Complications from antidiscrimination and other laws. Criminal prosecution is not the only problem facing private individuals, government officials and businesses involved in marijuana activities. Federal law dictates that marijuana users may be prohibited from owning guns or living in public housing, yet state disability laws prohibit discrimination against medical marijuana users. Employers and employees are uncertain how state-authorized marijuana use can impact hiring and firing decisions. Insurance companies do not know whether they violate federal law if they provide state-required medical marijuana coverage or pay claims for damaged or stolen marijuana. Military veterans, despite a recent directive authorizing Veterans Affairs doctors to discuss (but not facilitate) medical marijuana use with their patients, are concerned their participation in medical marijuana programs will impact their benefits. Business owners risk civil forfeiture of their profits and assets, and they may lose banking services that had been opened to them by the Obama administration.

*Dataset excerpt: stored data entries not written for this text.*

-- ==== Sys2Proof/Laws/PerInstr.lean ====
section
/-! SUPPORT. Facts of every instruction as syntax, one lemma per constructor. -/

namespace Sys2Proof.Laws.Length

/-- An instruction is one, two or three bytes long (30_encoding.md R90). -/
def Statement (i : Instr) : Prop := 1 ≤ i.length ∧ i.length ≤ 3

There are numerous arguments for and against marijuana legalization, but the current situation is untenable. As Justice Louis D. Brandeis noted, “[i]t is one of the happy incidents of the federal system that a single courageous state may, if its citizens choose, serve as a laboratory; and try novel social and economic experiments without risk to the rest of the country.” Today, however, the entire citizenry is at risk. Patients risk a cut-off of their supply of medicine; tenants risk eviction; employees risk job loss; police departments, landlords, insurance companies and employers risk lawsuits; banks and businesses risk assets; and everyone involved in marijuana production and distribution, from the truck driver who delivers office supplies to the lawyer who drafts a lease, risks running afoul of a federal prosecutor. These risks only can be reduced by changing state or federal law.

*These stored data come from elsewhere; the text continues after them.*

section
/-! SUPPORT. The jumps, calls and returns in the statements' terms: the two outcomes of a conditional form, the target of a
relative jump, a push of PC, the popped word, and the encodings (46_control.md R240 to R250). -/

namespace Sys2Proof.Proofs

open Sys2Proof.Machine Sys2Proof.Laws Sys2Proof.Claims

/-! ### Conditional forms -/

theorem exec_taken {i : Instr} {s : State} {cc : Cond} {g : State → State} {m n : Nat}
    (h : exec i s = .next (ifCond cc g m n s)) (hc : s.cpu.cond cc = true) : exec i s = .next (spend m (g s)) :=
  h.trans (congrArg _ (if_pos hc))

/-- An untaken form changes nothing but what it costs (R241, R244, R246, R248). -/
theorem runsKeepingMemory_untaken {i : Instr} {s : State} {cc : Cond} {g : State → State} {m n : Nat}
    (h : exec i s = .next (ifCond cc g m n s)) (hc : s.cpu.cond cc = false) :
    RunsKeepingMemory i s { s with cpu := { s.cpu with busy := n - 1 } } :=
  runsKeepingMemory_of_exec (h.trans (congrArg _ (if_neg (ne_true_of_eq_false hc))))

/-! ### Targets -/

/-- The target of a relative jump is the signed sum mod 2^16 (R243). -/
theorem relTarget_eq_jumped (pc : Word) (e : Byte) : relTarget pc e = jumped pc e := add_sext16 pc e

/-- The popped word is the statement's word on top of the stack (00_scope.md R6). -/
theorem popValue_eq_topWord (s : State) : popValue s = topWord s := by
  rw [popValue, rd16, join, topWord, Nat.mul_comm]

/-- A form that runs `callTo` pushes the old PC and takes the target, whether or not the stores were discarded (R245, R250). -/
theorem runsStoring_callTo {i : Instr} {s : State} (a : Word) (n : Nat) (h : exec i s = .next (spend n (callTo a s))) :
    RunsStoring i s
      { pushed s.cpu.pc s with cpu := { s.cpu with sp := s.cpu.sp - 2#16, pc := a, busy := n - 1 } }
      (pushReach s.cpu.pc s) :=
  runsStoring_push16 (fun c => { c with pc := a, busy := n - 1 }) h

/-! ### Encodings of the conditional forms and of RST -/

theorem encode_jpRow (cc : Cond) (nn : Word) :
    encode (jpRow cc nn) = [BitVec.ofNat 8 (0xC2 + 8 * cc.code), loByte nn, hiByte nn] := by cases cc <;> rfl

theorem encode_jrRow (cc : Cond) (e : Byte) : encode (jrRow cc e) = [BitVec.ofNat 8 (0x20 + 8 * cc.code), e] := by
  cases cc <;> rfl

theorem encode_callRow (cc : Cond) (nn : Word) :
    encode (callRow cc nn) = [BitVec.ofNat 8 (0xC4 + 8 * cc.code), loByte nn, hiByte nn] := by cases cc <;> rfl

theorem encode_retRow (cc : Cond) : encode (retRow cc) = [BitVec.ofNat 8 (0xC0 + 8 * cc.code)] := by cases cc <;> rfl

theorem encode_rstRow (t : Oct) : encode (rstRow t) = [BitVec.ofNat 8 (0xC7 + 8 * t.val)] := by cases t <;> rfl

end Sys2Proof.Proofs
end

section
/-! The statements about jumps, calls and returns (46_control.md R240 to R250), from the row lemmas of the encoder and of
`exec`. -/

namespace Sys2Proof.Proofs

open Sys2Proof.Machine Sys2Proof.Laws

/-- Settles O21: a jump changes PC and its cost only, and an untaken one its cost only. -/
theorem jumps : Obligations.Jumps := by
  unfold Obligations.Jumps
  intro s cc nn e
  simp only [← relTarget_eq_jumped]
  have hjp := exec_jpRow cc nn s
  have hjr := exec_jrRow cc e s
  exact ⟨⟨rfl, runsKeepingMemory_of_exec rfl⟩,
    ⟨encode_jpRow cc nn, fun hc => runsKeepingMemory_of_exec (exec_taken hjp hc), runsKeepingMemory_untaken hjp⟩,
    ⟨rfl, runsKeepingMemory_of_exec rfl⟩, ⟨rfl, runsKeepingMemory_of_exec rfl⟩,
    ⟨encode_jrRow cc e, fun hc => runsKeepingMemory_of_exec (exec_taken hjr hc), runsKeepingMemory_untaken hjr⟩,
    ⟨rfl, rfl, rfl, rfl⟩⟩

/-- Settles O22: each taken form is a push of PC and then its target; an untaken one pushes nothing. -/
theorem callsAndRestarts : Obligations.CallsAndRestarts := by
  unfold Obligations.CallsAndRestarts
  intro s cc nn t
  have hcall := exec_callRow cc nn s
  exact ⟨⟨rfl, runsStoring_callTo nn 6 rfl⟩,
    ⟨encode_callRow cc nn, fun hc => runsStoring_callTo nn 6 (exec_taken hcall hc), runsKeepingMemory_untaken hcall⟩,
    ⟨encode_rstRow t, runsStoring_callTo _ 4 (exec_rstRow t s)⟩⟩

/-- Settles O23: each taken form pops PC, and RETI alone writes IME. -/
theorem returns : Obligations.Returns := by
  unfold Obligations.Returns
  intro s cc
  simp only [← popValue_eq_topWord]
  have hret := exec_retRow cc s
  exact ⟨⟨rfl, runsKeepingMemory_of_exec rfl⟩,
    ⟨encode_retRow cc, fun hc => runsKeepingMemory_of_exec (exec_taken hret hc), runsKeepingMemory_untaken hret⟩,
    ⟨rfl, runsKeepingMemory_of_exec rfl⟩⟩

end Sys2Proof.Proofs
end

section
/-! The statements about the prefixed rotates, shifts and SWAP (47_cb_shift.md R260 to R276), from one lemma for all eight: each is
the read-modify-write by `rotOut`, whose byte and carry flag are the rule's. -/

namespace Sys2Proof.Proofs

open Sys2Proof.Machine Sys2Proof.Laws Sys2Proof.Claims

/-- The flags of R260: Z from the result, N and H clear, C the bit shifted out. -/
theorem rotOut_eq (op : Rot) (v : Byte) (fc : Bool) :
    rotOut op v fc = ⟨rotated op v fc, decide (rotated op v fc = 0#8), false, false, shiftedOut op v⟩ := by
  rw [rotOut, rotRes_eq_rotated, rotCarry_eq_shiftedOut]

theorem encode_rotRow (op : Rot) (x : Opnd8) : encode (rotRow op x) = [0xCB#8, BitVec.ofNat 8 (8 * op.code + x.code)] := by
  cases x with
  | reg r => cases op <;> cases r <;> rfl
  | mHl => cases op <;> rfl

/-- A prefixed rotate, shift or SWAP changes its register, or makes one store at HL, and then writes its flags either way. -/
theorem runsStoring_rotRow (op : Rot) (x : Opnd8) (s : State) :
    RunsStoring (rotRow op x) s
      (afterModify x (rotated op (operand s x) s.cpu.fC)
        (packFlags (decide (rotated op (operand s x) s.cpu.fC = 0#8)) false false (shiftedOut op (operand s x))) (costOf x 2 4) s)
      (modifyReach x s) :=
  runsStoring_modifyOp (rotOut op) x 2 4 (exec_rotRow op x s) (rotOut_eq op _ _)

/-- Settles O24: the four rotates are cases of the one read-modify-write. -/
theorem prefixedRotates : Obligations.PrefixedRotates := by
  unfold Obligations.PrefixedRotates
  intro s op x _
  exact ⟨encode_rotRow op x, runsStoring_rotRow op x s⟩

/-- Settles O25: SLA, SRA, SWAP and SRL are cases of the same read-modify-write. -/
theorem prefixedShiftsAndSwap : Obligations.PrefixedShiftsAndSwap := by
  unfold Obligations.PrefixedShiftsAndSwap
  intro s op x _
  exact ⟨encode_rotRow op x, runsStoring_rotRow op x s⟩

end Sys2Proof.Proofs
end

section
/-! The statements about the prefixed bit test, reset and set (48_cb_bit.md R280 to R285): BIT changes the Processor's registers
only, and RES and SET are one write of their operand and its cost, with no flag written. -/

namespace Sys2Proof.Proofs

open Sys2Proof.Machine Sys2Proof.Laws Sys2Proof.Claims

/-! ### One bit of a byte -/

/-- The model's power of two narrowed to a byte is the statement's shifted 1, past the byte's end too. -/
theorem bitMask_eq_shiftLeft (i : Nat) : bitMask i = 1#8 <<< i :=
  BitVec.eq_of_toNat_eq ((BitVec.toNat_ofNat _ _).trans (BitVec.toNat_twoPow 8 i).symm)

theorem clearBit_eq (v : Byte) (i : Nat) : clearBit v i = v &&& ~~~(1#8 <<< i) := by rw [clearBit, bitMask_eq_shiftLeft]

theorem setBit_eq (v : Byte) (i : Nat) : setBit v i = v ||| (1#8 <<< i) := by rw [setBit, bitMask_eq_shiftLeft]

/-! ### Frames -/

/-- BIT writes the flag byte and its cost; its bus read leaves no trace (R280, R281). -/
theorem runsKeepingMemory_bitRow (b : Oct) (x : Opnd8) (s : State) :
    RunsKeepingMemory (bitRow b x) s
      { s with cpu := { s.cpu with
          f := packFlags (!(operand s x).getLsbD b.val) false true s.cpu.fC
          busy := costOf x 2 3 - 1 } } :=
  runsKeepingMemory_of_exec (by rw [exec_bitRow, bitOp, opCost_eq_costOf]; rfl)

/-- A form that only writes its operand changes a register, or makes one store at HL, and keeps the flags. -/
theorem runsStoring_setOperand {i : Instr} {s : State} (x : Opnd8) (v : Byte) (r m : Nat)
    (h : exec i s = .next (spend (opCost x r m) (setOperand x v s))) :
    RunsStoring i s (afterModify x v s.cpu.f (costOf x r m) s) (modifyReach x s) := by
  cases x with
  | reg q =>
    rw [← setReg_f s.cpu q v]
    exact ⟨h, fun _ _ => rfl⟩
  | mHl => exact runsStoring_of_exec (fun c => { c with busy := m - 1 }) h

/-! ### Encodings -/

theorem encode_bitRow (b : Oct) (x : Opnd8) :
    encode (bitRow b x) = [0xCB#8, BitVec.ofNat 8 (0x40 + 8 * b.val + x.code)] := by
  cases x with
  | reg r => cases b <;> cases r <;> rfl
  | mHl => cases b <;> rfl

theorem encode_resRow (b : Oct) (x : Opnd8) :
    encode (resRow b x) = [0xCB#8, BitVec.ofNat 8 (0x80 + 8 * b.val + x.code)] := by
  cases x with
  | reg r => cases b <;> cases r <;> rfl
  | mHl => cases b <;> rfl

theorem encode_setRow (b : Oct) (x : Opnd8) :
    encode (setRow b x) = [0xCB#8, BitVec.ofNat 8 (0xC0 + 8 * b.val + x.code)] := by
  cases x with
  | reg r => cases b <;> cases r <;> rfl
  | mHl => cases b <;> rfl

/-! ### The statements -/

/-- Settles O26: each form changes the flag byte and its cost only. -/
theorem bitTests : Obligations.BitTests := by
  unfold Obligations.BitTests
  intro s b x
  exact ⟨encode_bitRow b x, runsKeepingMemory_bitRow b x s⟩

/-- Settles O27: each form writes its operand with one bit cleared or set, and no flag. -/
theorem bitResetAndSet : Obligations.BitResetAndSet := by
  unfold Obligations.BitResetAndSet
  intro s b x
  simp only [← clearBit_eq, ← setBit_eq]
  exact ⟨⟨encode_resRow b x, runsStoring_setOperand x _ 2 4 (exec_resRow b x s)⟩,
    ⟨encode_setRow b x, runsStoring_setOperand x _ 2 4 (exec_setRow b x s)⟩⟩

end Sys2Proof.Proofs
end

section
/-! The statements about the encoding (30_encoding.md R90 to R98) and about the row PREFIX CB (40_engine_system.md R124): the decoder
undoes the encoder instruction by instruction, and the encoder undoes the decoder field by field. -/

namespace Sys2Proof.Proofs

open Sys2Proof.Machine Sys2Proof.Laws

/-! ### The three fields of an opcode byte -/

/-- A byte is its three fields x, y, z (R92). -/
theorem eq_of_fields (b : Byte) :
    b = BitVec.ofNat 8 (64 * field b 6 2 + 8 * (Oct.ofBits (field b 3 3)).val + (Oct.ofBits (field b 0 3)).val) := by
  revert b; decide

theorem field_6_2_lt (b : Byte) : field b 6 2 < 4 := Nat.mod_lt _ (by decide)

theorem rot_code (y : Oct) : y.rot.code = y.val := by cases y <;> rfl
theorem opnd8_code (z : Oct) : z.opnd8.code = z.val := by cases z <;> rfl

/-- The prefixed entry of `op2` encodes as the two bytes (R96). -/
theorem encode_decodePrefixed (op2 : Byte) : encode (decodePrefixed op2) = [0xCB#8, op2] := by
  have hop2 := eq_of_fields op2
  have hx := field_6_2_lt op2
  unfold decodePrefixed
  dsimp only
  generalize Oct.ofBits (field op2 3 3) = y at *
  generalize Oct.ofBits (field op2 0 3) = z at *
  generalize field op2 6 2 = x at *
  subst hop2
  match x with
  | 0 => exact (encode_rotRow y.rot _).trans (by rw [rot_code, opnd8_code, Nat.mul_zero, Nat.zero_add])
  | 1 => exact (encode_bitRow y _).trans (by rw [opnd8_code])
  | 2 => exact (encode_resRow y _).trans (by rw [opnd8_code])
  | 3 => exact (encode_setRow y _).trans (by rw [opnd8_code])

theorem decodePrefixed_wf (op2 : Byte) : (decodePrefixed op2).wf = true := by
  revert op2; decide

/-! ### The decoder undoes the encoder -/

theorem length_bounds (i : Instr) : 1 ≤ i.length ∧ i.length ≤ 3 := by
  cases i <;> exact ⟨Nat.le_of_ble_eq_true rfl, Nat.le_of_ble_eq_true rfl⟩

/-- The instruction read from the bytes `bs` of one instruction when `x` and `y` follow them. -/
def decodeOwn (x y : Byte) : List Byte → Instr
  | [b0] => decodeBytes b0 x y
  | [b0, b1] => decodeBytes b0 b1 x
  | [b0, b1, b2] => decodeBytes b0 b1 b2
  | _ => .nop

/-- The decoder goes by the instruction's own bytes; a word operand is its two bytes (R93). -/
theorem decodeOwn_encode {i : Instr} (hi : i.wf = true) (x y : Byte) : decodeOwn x y (encode i) = i := by
  cases i with
  | prefixCb => cases hi
  | ldBcNn nn | ldMNnSp nn | ldDeNn nn | ldHlNn nn | ldSpNn nn | jpNzNn nn | jpNn nn | callNzNn nn | jpZNn nn | callZNn nn
  | callNn nn | jpNcNn nn | callNcNn nn | jpCNn nn | callCNn nn | ldMNnA nn | ldAMNn nn =>
    exact (congrArg _ (join_hiByte_loByte nn).symm).symm
  | _ => rfl

theorem afterBytes_append (bs rest : List Byte) : afterBytes bs.length (bs ++ rest) = some rest := by
  induction bs with
  | nil => rfl
  | cons b bs ih => exact ih

theorem decode_cons {b0 : Byte} {bs rest : List Byte} {i : Instr}
    (hi : decodeBytes b0 (bs.getD 0 0#8) (bs.getD 1 0#8) = i) (hrest : afterBytes i.length (b0 :: bs) = some rest) :
    decode (b0 :: bs) = .ok (i, rest) := by
  simp only [decode, hi, hrest]

/-- `decode` reads an instruction's own bytes, and leaves what follows them. -/
theorem decode_append {i : Instr} (hi : i.wf = true) (rest : List Byte) : decode (encode i ++ rest) = .ok (i, rest) := by
  have hown := decodeOwn_encode hi (rest.getD 0 0#8) (rest.getD 1 0#8)
  have hafter : afterBytes i.length (encode i ++ rest) = some rest := afterBytes_append (encode i) rest
  obtain ⟨hlen, hlen'⟩ : 1 ≤ (encode i).length ∧ (encode i).length ≤ 3 := length_bounds i
  generalize encode i = bs at *
  match bs with
  | [b0] | [b0, b1] | [b0, b1, b2] => exact decode_cons hown hafter
  | [] | _ :: _ :: _ :: _ :: _ => simp only [List.length] at hlen hlen'; omega

/-- Settles O28: the encoding's bytes select the instruction, and what follows them is left over. -/
theorem decodeOfEncodeIsTheInstruction : Obligations.DecodeOfEncodeIsTheInstruction := by
  unfold Obligations.DecodeOfEncodeIsTheInstruction
  exact fun _ rest hi => decode_append hi rest

/-! ### The encoder undoes the decoder -/

/-- `i` is a well-formed reading of the bytes: its encoding is where they begin. -/
def Reads (i : Instr) (bs : List Byte) : Prop := i.wf = true ∧ encode i = bs.take i.length

theorem reads_ldHaltRow (y z : Oct) (w : Word) :
    Reads (ldHaltRow y.opnd8 z.opnd8) [BitVec.ofNat 8 (64 + 8 * y.val + z.val), loByte w, hiByte w] := by
  cases y <;> cases z <;> exact ⟨rfl, rfl⟩

theorem reads_aluRow (y z : Oct) (w : Word) :
    Reads (aluRow y.alu z.opnd8) [BitVec.ofNat 8 (128 + 8 * y.val + z.val), loByte w, hiByte w] := by
  cases y <;> cases z <;> exact ⟨rfl, rfl⟩

theorem reads_decodeX0 (y z : Oct) (w : Word) :
    Reads (decodeX0 y z (loByte w) w) [BitVec.ofNat 8 (8 * y.val + z.val), loByte w, hiByte w] := by
  cases z <;> cases y <;> exact ⟨rfl, rfl⟩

Changing state law, willingly at least, is unlikely, as momentum and public opinion are with marijuana legalization. The most recent state marijuana law was enacted this week, and a 2017 poll indicates that 94 percent of U.S. voters favor medical marijuana and 60 percent favor the general legalization of the drug. Meanwhile, the Controlled Substances Act is 48 years old, and it is unclear whether any member of Congress supports it as currently written. Congress could deschedule marijuana and remove it from the controlled substances list, which would eliminate conflicts even in states that have legalized marijuana for recreational use. Alternatively, Congress could reschedule marijuana from a Schedule I substance to a Schedule II or III substance and alleviate conflicts with state medical marijuana laws. But if Congress does not act, Attorney General Sessions could effectively nullify state marijuana laws through rigorous federal enforcement.